Ninguém diz aos jovens e às crianças que a educação tem como objetivo primordial ajudá-los a serem felizes, a serem eles mesmos para poder enfrentar as circunstâncias transformadoras da existência. Atuamos como se tivessem que aprender a viver para trabalhar, em vez de trabalhar o necessário para poder viver com dignidade, felicidade e harmonia. Infringimos sem cessar que vivemos para ter, em vez de viver para sermos nós mesmos na companhia dos demais. Por isso procuramos dobrá-los desde a infância, mediante a coação e o temor, para que obedeçam, para que não perguntem, para que se calem e se reprimam, em vez de ajudá-los a florescer seu imenso leito de energia. Dentro de uma ordem, é claro, porque do contrário reinaria a lei da selva, a lei do mais forte, enquanto que agora esta se esconde na maior produtividade possível. Mas uma ordem como resultado da liberdade compartilhada, não na busca de um desejo, porque o ser humano nasce para se realizar na vida ao poder responder à pergunta fundamental “Quem sou eu?”.

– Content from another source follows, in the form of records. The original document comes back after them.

-- ==== Sys2Proof/Decode.lean ====
section
/-! DEFINITION. The command a table word spells. The opcode table gives no row any bits, so no word spells one. -/

namespace Sys2Proof

/-- No row of spec/opcode_table.json gives bits: every word is refused. -/
def decodeTableWord (_nbits _w : Nat) : Option Instr := none

end Sys2Proof
end

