/-- Boot and life-cycle state. -/
structure BootS where
  lifecycle : Lifecycle := .deployed
  /-- Rollback fuses blown (R612). -/
  fuses : Nat := 0
  imageA : FwImage := { verified := true, digests := [0, 0, 0, 0, 0], owner := { req := defaultReq }, ownerOk := true }
  imageB : FwImage := {}
  /-- Image the selector names and the sequence number of its copies (R610). -/
  selected : Nat := 0
  selSeq : Nat := 0
  /-- Image this start runs from. -/
  running : Nat := 0
  /-- Boot steps 1 to 5 of R610 have ended in this start. -/
  romDone : Bool := false
  /-- The hub die is in recovery (R611). -/
  recovery : Bool := false
  /-- Management firmware runs (R610 step 7). -/
  mgmtRuns : Bool := false
  /-- Phase of each die (0 hub, 1-4 fabric). -/
  phase : Tab DiePhase := []
  /-- A life-cycle request written to the boot mailbox (R621). -/
  lcRequest : Option LcReq := none
  /-- Image refused at this start and why, to be reported once management runs (R611). -/
  fallback : Option (Nat × Nat) := none
  /-- Owner material is in the key store (R620, R622). -/
  ownerKeys : Bool := true
  sessions : Tab Session := []
  nextSession : Nat := 1
  /-- Sequence of the last debug token accepted, kept in flash (R623). -/
  tokenSeq : Nat := 0
  deriving DecidableEq, Repr

/-- Pins and the start (R633-R646). -/
structure PowerS where
  pwrOk : Bool := false
  resetN : Bool := false
  /-- PERST# deasserted, by 2 × link + half (R633). -/
  perstHigh : Tab Bool := []
  shdnReqN : Bool := true
  offSafe : Bool := false
  thermtrip : Bool := false
  /-- Strap TK_REF_SEL (R633). -/
  tkRefSel : Bool := false
  /-- Cause of the present start as SYS_START codes it (R646). -/
  cause : Nat := 1
  /-- Microsecond at which boot code began. -/
  startAt : Nat := 0
  /-- Every die in service, DDR5 in use, configuration copied (R637). -/
  fullService : Bool := false
  /-- Microsecond of full service. -/
  fullAt : Nat := 0
  /-- Orderly shut-down step reached (R643): 0 none, 3, 5, 6. -/
  shutdown : Nat := 0
  /-- A package restart is owed after the reply of SYS_RESET (R453), and its cause. -/
  restartDue : Option Nat := none
  /-- Die whose SYS_RESET restart runs, with its phase. -/
  dieRestart : Option Nat := none
  /-- Fabric dies still to be restarted by SYS_FW_ACTIVATE (R614). -/
  restartList : List Nat := []
  /-- DIMMs in self-refresh (R642). -/
  selfRefresh : Bool := false
  /-- Service area and event log kept through this restart (R642). -/
  areaKept : Bool := false
  deriving DecidableEq, Repr

/-! ## The twin pair (21) -/

/-- TWIN_STATE.state (R606). -/
inductive TwinState where
  | alone | joining | protectedSt | suspect | sole | fenced | handedOver
  deriving DecidableEq, Repr

/-- Availability and twin state. -/
structure TwinS where
  state : TwinState := .alone
  since : Nat := 0
  version : Nat := 0
  /-- Lanes up, as a mask of 32 (R586). -/
  lanes : BitVec 32 := 0
  linkUp : Bool := false
  witnessPath : Nat := 0
  witnessReachable : Bool := true
  /-- TWIN_CFG and TWIN_WITNESS_ADDR, from flash (R606). -/
  paired : Bool := false
  witnessMgmt : Bool := false
  witnessPort0 : Nat := 0
  witnessPort1 : Nat := 0
  witnessAddr : Nat := 0
  /-- Values TWIN_WITNESS_SET staged into flash, in force at the next report (R604): kind, ports, address. -/
  witnessStaged : Option (Nat × Nat × Nat × Nat) := none
  /-- TWIN_CNT_n (R606). -/
  cnt : Tab Nat := []
  hbSent : Nat := 0
  /-- Microsecond at which the last heartbeat arrived (R592). -/
  hbAt : Option Nat := none
  missed : Nat := 0
  peerState : Nat := 0
  peerEpoch : Nat := 0
  peerSeq : Nat := 0
  peerLost : List Word := []
  /-- Sequence numbers of R593: last sent, last accepted from the witness. -/
  witSent : Nat := 0
  witSeen : Nat := 0
  claimOut : Bool := false
  /-- Join step reached 1-5 (R599), 0 none, and whether this package leads. -/
  joinStep : Nat := 0
  leads : Bool := false
  /-- State a joiner returns to when the link is lost (R599). -/
  before : TwinState := .alone
  /-- The pair key of this join, empty without one (R588). -/
  pairKey : Bytes := []
  /-- Handover in progress: 0 none, 1 to the twin, 2 back (R598). -/
  handover : Nat := 0
  deriving DecidableEq, Repr

/-! ## Spares, grafts and loss of elements (01, 21) -/

/-- Ledger states (R36). -/
inductive SpareState where
  | free | test | suspect | fault | age | failed
  deriving DecidableEq, Repr

/-- A spare ledger entry (R36). -/
structure Spare where
  standsFor : Word := 0
  state : SpareState := .free
  claims : Nat := 0
  since : Nat := 0
  deriving DecidableEq, Repr

/-- A graft in progress (R582): from source to target, returning work to a unit or moving it onto a spare. -/
structure Graft where
  source : Word
  target : Word
  returning : Bool
  /-- The source still runs (R584). -/
  healthy : Bool
  deriving DecidableEq, Repr

/-- Spares, cloches and losses. -/
structure SpareS where
  /-- Ledger by the spare's place (path word without system and package). -/
  ledger : Tab Spare := []
  grafts : List Graft := []
  /-- Units and clusters behind a cloche, by place. -/
  cloched : List Nat := []
  /-- Elements lost (clusters, regions, dies), by place (R32, R585). -/
  lost : List Nat := []
  /-- Units retired by a prune or held in FAULT, by place (R451). -/
  retired : List Nat := []
  /-- Ledger states and counts of claims stored in flash, by place (R36, R44). -/
  flash : Tab Spare := []
  deriving DecidableEq, Repr
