-- ==== Sys2Proof/Machine/Paths.lean ====
section
/-! DEFINITION. Path words, the elements a package has, and where ports, lanes, clusters and units lie (R2-R12, R20-R25, R409,
R557). A place is a path word without its system and package fields. -/

namespace Sys2Proof.Machine

def pSystem (w : Nat) : Nat := fld w 28 4
def pPackage (w : Nat) : Nat := fld w 27 1
def pDie (w : Nat) : Nat := fld w 24 3
def pRegion (w : Nat) : Nat := fld w 20 4
def pCluster (w : Nat) : Nat := fld w 15 5
def pUnit (w : Nat) : Nat := fld w 8 7
def pReserved (w : Nat) : Nat := fld w 0 8

/-- The place of a path word. -/
def place (w : Nat) : Nat := w % 2 ^ 27

/-- The place with the given fields. -/
def mkPlace (die region cluster unit : Nat) : Nat := die * 2 ^ 24 + region * 2 ^ 20 + cluster * 2 ^ 15 + unit * 2 ^ 8

def clusterPlace (die region cluster : Nat) : Nat := mkPlace die region cluster 127
def regionPlace (die region : Nat) : Nat := mkPlace die region 31 127
def diePlace (die : Nat) : Nat := mkPlace die 15 31 127
/-- Target P, the package (R451). -/
def packagePlace : Nat := mkPlace 7 15 31 127

/-- The place of the cluster, region or die that holds a place. -/
def clusterOf (p : Nat) : Nat := clusterPlace (pDie p) (pRegion p) (pCluster p)
def regionOf (p : Nat) : Nat := regionPlace (pDie p) (pRegion p)
def dieOf (p : Nat) : Nat := diePlace (pDie p)

/-- The path word of a place in this package (R2). -/
def pathOf (s : State) (p : Nat) : Word := BitVec.ofNat 32 (s.flash.system * 2 ^ 28 + s.flash.package * 2 ^ 27 + p % 2 ^ 27)

/-- Clusters of fabric regions, hub region 0 and hub region 1 (R7, R20). -/
def fabricClusters : List Nat := [0, 1, 2, 3, 4, 8, 9, 10, 11, 12, 16, 17]
def hub0Clusters : List Nat := [8, 9, 10, 11, 12, 20, 21, 22, 23]
def hub1Clusters : List Nat := [24, 25, 26, 28, 29, 30]

/-- Clusters of a region of a die. -/
def clustersIn (die region : Nat) : List Nat :=
  if die == 0 then (if region == 0 then hub0Clusters else if region == 1 then hub1Clusters else [])
  else if die ≤ 4 && region < 4 then fabricClusters else []

/-- Regions of a die. -/
def regionsIn (die : Nat) : List Nat := if die == 0 then [0, 1] else if die ≤ 4 then [0, 1, 2, 3] else []

/-- Units of a cluster, ascending (R23). -/
def unitsOf (region cluster : Nat) : List Nat :=
  if cluster < 5 then span 0 10
  else if 8 ≤ cluster && cluster ≤ 12 then span 0 9 ++ [16, 17, 18, 19]
  else if cluster == 16 then span 0 5
  else if cluster == 17 then
    span 0 66 ++ (if region % 2 == 0 then [96, 97] else []) ++ span 112 9
  else if 20 ≤ cluster && cluster ≤ 23 then span 0 10
  else if 24 ≤ cluster && cluster ≤ 26 then span 0 4 ++ [8]
  else if cluster == 28 then span 0 9 ++ span 120 6
  else if cluster == 29 then span 0 4
  else if cluster == 30 then [0, 1]
  else []

def hasDie (die : Nat) : Bool := die ≤ 4
def hasRegion (die region : Nat) : Bool := (regionsIn die).contains region
def hasCluster (die region cluster : Nat) : Bool := (clustersIn die region).contains cluster
def hasUnit (die region cluster unit : Nat) : Bool :=
  hasCluster die region cluster && (unitsOf region cluster).contains unit

/-- The level a place names (R4-R6). -/
inductive Level where
  | package | die | region | cluster | unit | broadcast | absent
  deriving DecidableEq, Repr

/-- A specific field below an all-ones field makes a broadcast path (R6). -/
def isBroadcast (p : Nat) : Bool :=
  (pDie p == 7 && (pRegion p != 15 || pCluster p != 31 || pUnit p != 127)) ||
  (pRegion p == 15 && (pCluster p != 31 || pUnit p != 127)) ||
  (pCluster p == 31 && pUnit p != 127)

/-- Do the specific fields match, an all-ones field matching every value? -/
def fieldMatch (f ones v : Nat) : Bool := f == ones || f == v

/-- Every unit the package has, by ascending place: die, region, cluster, unit. -/
def allClusters : List Nat :=
  (span 0 5).flatMap fun d => (regionsIn d).flatMap fun r => (clustersIn d r).map fun c => clusterPlace d r c

def unitPlaces (cl : Nat) : List Nat := (unitsOf (pRegion cl) (pCluster cl)).map fun u => mkPlace (pDie cl) (pRegion cl) (pCluster cl) u

def allUnits : List Nat := allClusters.flatMap unitPlaces

/-- Units with a record in the contact sheet (R557): all but the cartridge-slot units. -/
def sheetUnits : List Nat := allUnits.filter fun p => !(pCluster p == 17 && (pUnit p == 96 || pUnit p == 97))

/-- Index of a unit in the order of R557. -/
def unitIndex (p : Nat) : Nat := sheetUnits.idxOf p

/-- Index of a cluster in ascending path word (TEST_CPERIOD_i, trace buffers). -/
def clusterIndex (cl : Nat) : Nat := allClusters.idxOf cl

/-- Does some unit of the package match the broadcast place? (R6) -/
def broadcastHits (p : Nat) : Bool :=
  allClusters.any fun cl => fieldMatch (pDie p) 7 (pDie cl) && fieldMatch (pRegion p) 15 (pRegion cl) &&
    fieldMatch (pCluster p) 31 (pCluster cl) && (pUnit p == 127 || (unitsOf (pRegion cl) (pCluster cl)).contains (pUnit p))

/-- What a place names (R3-R6). -/
def levelOf (p : Nat) : Level :=
  if isBroadcast p then (if broadcastHits p then .broadcast else .absent)
  else if pDie p == 7 then .package
  else if !hasDie (pDie p) then .absent
  else if pRegion p == 15 then .die
  else if !hasRegion (pDie p) (pRegion p) then .absent
  else if pCluster p == 31 then .region
  else if !hasCluster (pDie p) (pRegion p) (pCluster p) then .absent
  else if pUnit p == 127 then .cluster
  else if (unitsOf (pRegion p) (pCluster p)).contains (pUnit p) then .unit
  else .absent

/-- Die, region and global region number of a port (R11). -/
def portDie (p : Nat) : Nat := p / 256 + 1
def portRegion (p : Nat) : Nat := p / 64 % 4
def gRegion (die region : Nat) : Nat := 4 * (die - 1) + region
def portG (p : Nat) : Nat := p / 64
def gDie (g : Nat) : Nat := g / 4 + 1
def gReg (g : Nat) : Nat := g % 4

/-- The MAC unit of a port (R9). -/
def macPlace (p : Nat) : Nat := mkPlace (portDie p) (portRegion p) 17 (p % 64)

/-- The port of a MAC unit's place. -/
def macPort (p : Nat) : Nat := 256 * (pDie p - 1) + 64 * pRegion p + pUnit p

/-- A unit of region g's port cluster. -/
def l0Place (g unit : Nat) : Nat := mkPlace (gDie g) (gReg g) 17 unit

/-- The interface of an engine, and the unit of a cartridge slot (R23). -/
def enginePlace (e : Nat) : Nat := mkPlace (e / 8 + 1) (e % 8 / 2) 17 (64 + e % 2)
def slotPlace (sl : Nat) : Nat := mkPlace (sl / 4 + 1) (2 * (sl % 4 / 2)) 17 (96 + sl % 2)

/-- Place of service cluster s of R409; 85 is G0. -/
def svcPlace (n : Nat) : Nat :=
  if n == 85 then clusterPlace 0 1 28
  else if 80 ≤ n then clusterPlace 0 0 (8 + (n - 80))
  else clusterPlace (n / 20 + 1) (n / 5 % 4) (8 + n % 5)

/-- The service cluster number of a cluster's place, 86 when it is none (G0 is 85). -/
def svcIndex (p : Nat) : Nat :=
  if pCluster p == 28 then 85
  else if 8 ≤ pCluster p && pCluster p ≤ 12 then
    (if pDie p == 0 then 80 + (pCluster p - 8) else 5 * (4 * (pDie p - 1) + pRegion p) + (pCluster p - 8))
  else 86

/-- Place of the PCIe controller, of an engine and of the queue manager of a link (R23). -/
def pciePlace (q : Nat) : Nat := mkPlace 0 0 (20 + q) 8
def dmaPlace (e : Nat) : Nat := mkPlace 0 0 (20 + e / 8) (e % 8)
def qmPlace (q : Nat) : Nat := mkPlace 0 0 (20 + q) 9

def g0Place : Nat := clusterPlace 0 1 28
def b0Place : Nat := clusterPlace 0 1 29
def t0Place : Nat := clusterPlace 0 1 30
def timePlace : Nat := mkPlace 0 1 28 120
def memPlace (ch : Nat) : Nat := mkPlace 0 1 (24 + ch / 4) (ch % 4)
def lookupPlace (g : Nat) : Nat := mkPlace 0 1 (24 + g) 8

end Sys2Proof.Machine
end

Tão logo consigam seu primeiro trabalho remunerado, já não há mais tarefa nem objetivo no qual trabalhar e produzir para ter o quanto mais, melhor; em lugar de quanto melhor, mais. Assim está estruturada a sociedade de consumo: você tem que ter para que o aceitem, não para que o respeitem e o acolham como pessoa valiosa e fundamental na sociedade.

Com toda naturalidade, assumiu-se que, ao deixarem de produzir, é preciso aposentar as pessoas mais velhas, para que não atrapalhem, para que deixem seu posto para os mais jovens, para que se ocupem de suas dores e de suas goteiras. Por isso prolifera o que eu chamo de “estacionamento dos improdutivos”, sem reparar que as pessoas mais velhas, em todas as culturas que contribuíram para o autêntico progresso da humanidade, foram respeitadas e veneradas sob a lei não escrita, mas sagrada da comunidade. Na China seria uma tremenda falta de educação dizer a uma pessoa anciã “Parece tão jovem!”. Em toda a África e na Índia, assim como na América pré-colombina, o melhor assento e os alimentos mais tenros são oferecidos aos anciãos. Eles são consultados, são escutados em silêncio, as coisas lhe são facilitadas para que suas vidas amadureçam em paz e com sossego do qual se beneficia toda a comunidade. Porque as pessoas mais velhas são o bem mais valioso da grande família que compõe uma sociedade bem estruturada.

É preciso pedir-lhes que não tentem ser pessoas diferentes, assim se transformarão em pessoas maduras. A maturidade é aceitar a responsabilidade de ser você mesmo. Arriscar tudo com tanto que seja você mesmo.